Она видела то, что желала видеть, или, вернее, того, к кому неуклонно тянулась ее исстрадавшаяся душа. Своего могучего, синеглазого героя-варвара, непобедимого и неукротимого. Это повторялось с пугающим родных постоянством – день за днем, неделю за неделей, в течение уже многих месяцев. Она молилась и видела его, так что, в конце концов, и сама уже начала задаваться вопросом: а не сходит ли она с ума? Однако едва эта тревожная мысль приходила девушке в голову, как она тут же понимала, что тревоги ее напрасны, ибо богиня, к которой она обращала свои мольбы, упорно молчала, не желая отвечать. Значит, девушка не потеряла еще здравости рассудка, способности трезво воспринимать окружающее. А в том, что сила ее любви настолько велика, что способна заменить реальность мечтой… Что ж, этому она была даже рада: так меньше ощущалась боль.

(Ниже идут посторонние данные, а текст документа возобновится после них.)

def mkHead (major : BitVec 7) (t : BitVec 3) (g : Guard) (minor : BitVec 2) : Half :=
  major ++ t ++ g.pred ++ BitVec.ofBool g.neg ++ minor

/-- Head and tail of a core instruction. -/
def coreHalves (major : BitVec 7) (minor : BitVec 2) (t : Nat) (g : Guard) (f : Fields) : List Half :=
  mkHead major (BitVec.ofNat 3 t) g minor :: halvesOf t f

def Guard.none : Guard := ⟨0, false⟩

def encIntBin (major : BitVec 7) (minor : BitVec 2) (g : Guard) (o : IntBin) : List Half :=
  coreHalves major minor 2 g { Fields.zero with d := o.d, a := o.a, b := o.b, m := intM o.uni 0 o.ty }

def encIntImm (major : BitVec 7) (minor : BitVec 2) (g : Guard) (o : IntImm) : List Half :=
  coreHalves major minor 3 g { Fields.zero with d := o.d, a := o.a, m := intM o.uni 0 o.ty, w := o.imm.setWidth 32 }

def encIntUn (major : BitVec 7) (minor : BitVec 2) (g : Guard) (o : IntUn) : List Half :=
  coreHalves major minor 2 g { Fields.zero with d := o.d, a := o.a, m := intM o.uni 0 o.ty }

def encField (minor : BitVec 2) (g : Guard) (o : IntField) : List Half :=
  coreHalves 0x19 minor 3 g
    { Fields.zero with d := o.d, a := o.a, b := o.b, m := intM o.uni 0 o.ty,
                       w := (0 : BitVec 17) ++ o.len ++ (0 : BitVec 1) ++ o.pos }

def encFpBin (major : BitVec 7) (minor : BitVec 2) (g : Guard) (o : FpBin) : List Half :=
  coreHalves major minor 2 g { Fields.zero with d := o.d, a := o.a, b := o.b, m := fpM o.nf o.rnd o.ty }

def encFpUn (major : BitVec 7) (minor : BitVec 2) (g : Guard) (o : FpUn) : List Half :=
  coreHalves major minor 2 g { Fields.zero with d := o.d, a := o.a, m := fpM o.nf o.rnd o.ty }

def encVpBin (major : BitVec 7) (minor : BitVec 2) (g : Guard) (o : VpBin) : List Half :=
  coreHalves major minor 2 g { Fields.zero with d := o.d, a := o.a, b := o.b, m := vpM o.nf o.rnd o.exact }

def encVpUn (major : BitVec 7) (minor : BitVec 2) (g : Guard) (o : VpUn) : List Half :=
  coreHalves major minor 2 g { Fields.zero with d := o.d, a := o.a, m := vpM o.nf o.rnd o.exact }

def encVpSign (minor : BitVec 2) (g : Guard) (o : VpSign) : List Half :=
  coreHalves 0x4A minor 2 g { Fields.zero with d := o.d, a := o.a, m := vpM o.nf .dyn false }

def encMem (minor : BitVec 2) (g : Guard) (o : MemOp) : List Half :=
  coreHalves 0x58 minor 3 g
    { Fields.zero with d := o.d, a := o.a, b := o.b, m := memM o.ord o.scope o.size.code, w := o.off.setWidth 32 }

def encScr (minor : BitVec 2) (g : Guard) (o : ScrOp) : List Half :=
  coreHalves 0x58 minor 3 g
    { Fields.zero with d := o.d, a := o.a, m := (0 : BitVec 5) ++ o.size.code, w := o.off.setWidth 32 }

def encAtom (minor : BitVec 2) (g : Guard) (o : AtomOps) : List Half :=
  coreHalves 0x5A minor 4 g
    { Fields.zero with d := o.d, a := o.a, b := o.b, m := memM o.ord o.scope o.size.code,
                       w := o.rect ++ o.op.code ++ o.cmp ++ o.count ++ o.off }

def encMma (major : BitVec 7) (minor : BitVec 2) (t : Nat) (g : Guard) (o : MmaOps) : List Half :=
  coreHalves major minor t g
    { d := o.t, a := o.a, b := o.b, e := o.e, w := o.sync.word, h := (0 : BitVec 8) ++ o.pb ++ o.pa,
      m := BitVec.ofBool o.ta ++ BitVec.ofBool o.tb ++ BitVec.ofBool o.wua ++ BitVec.ofBool o.zc ++ (0 : BitVec 4) }

def encAcc (minor : BitVec 2) (g : Guard) (o : AccOps) : List Half :=
  coreHalves 0x74 minor 6 g
    { Fields.zero with d := o.t, a := o.a, m := (0 : BitVec 5) ++ BitVec.ofBool o.tr ++ o.fmt.code, w := o.sync.word,
                       h := o.pitch.setWidth 40 }

/-! Walker layouts (R49). -/

def wWord (w : BitVec 32) : List Half := [loHalf w, hiHalf w]

def encWR (op : BitVec 6) (d a b : WReg) (fn : BitVec 11) : List Half := wWord (op ++ d ++ a ++ b ++ fn)
def encWI (op : BitVec 6) (d a : WReg) (imm : BitVec 16) : List Half := wWord (op ++ d ++ a ++ imm)
def encWB (op : BitVec 6) (a : WReg) (off : BitVec 21) : List Half := wWord (op ++ a ++ off)

def encWBin (op : BitVec 6) (o : WBin) : List Half :=
  encWR op o.d o.a o.b ((0 : BitVec 9) ++ BitVec.ofBool o.f1 ++ BitVec.ofBool o.f0)

def encWCmp (op : BitVec 6) (o : WCmpOp) : List Half :=
  encWR op o.d o.a o.b ((0 : BitVec 6) ++ o.cond.code ++ BitVec.ofBool o.f1 ++ BitVec.ofBool o.f0)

Едва эта мысль проникла в ее сознание, как девушка шевельнулась, словно пришла в себя после тяжелого обморока: трудно расставаться с тем, что любишь. Особенно если предмет любви достижим, лишь в мечтах. Она тяжело вздохнула и встала, с величайшей тоской посмотрев на статую Иштар, которой только что молилась. Изображение богини было вырезано из слоновой кости столь искусно, что невозможно было отыскать ни малейших признаков соединения отдельных частей в единое целое. Когда-то это удивляло девушку, приводило в восторг, теперь стало безразличным.

Она легла в постель и тихонько заплакала, не в силах вынести боль от одного только предположения о том, что больше никогда не увидит его, что они расстались навсегда и никогда-никогда больше не встретятся. Постепенно мысли девушки становились все более вялыми и ленивыми, и она сама не заметила, как заснула. Ей казалось, что она все так же лежит в своей постели и тоскует о любимом, с которым злосчастная судьба развела их, судя по всему, навсегда. Она думала о том, что никогда уже не увидит его.

Никогда…

Какое страшное слово… Прежде она не задумывалась о его фатальном, ужасном значении. Для подобных мыслей просто не было причины. Лишь теперь она поняла всю глубину этого простого и обыденного слова – никогда! Никогда она не ощутит больше блаженного трепета от одного только осознания – он с ней, рядом. Никогда больше она не испытает грубую и в то же время нежную ласку его сильных рук. Никогда его губы не коснутся ее пылающего лица, ее истосковавшихся губ…

Никогда!

Ее лицо исказила гримаса боли. Она рывком откинула с себя одеяло и бросилась на колени перед статуей Иштар.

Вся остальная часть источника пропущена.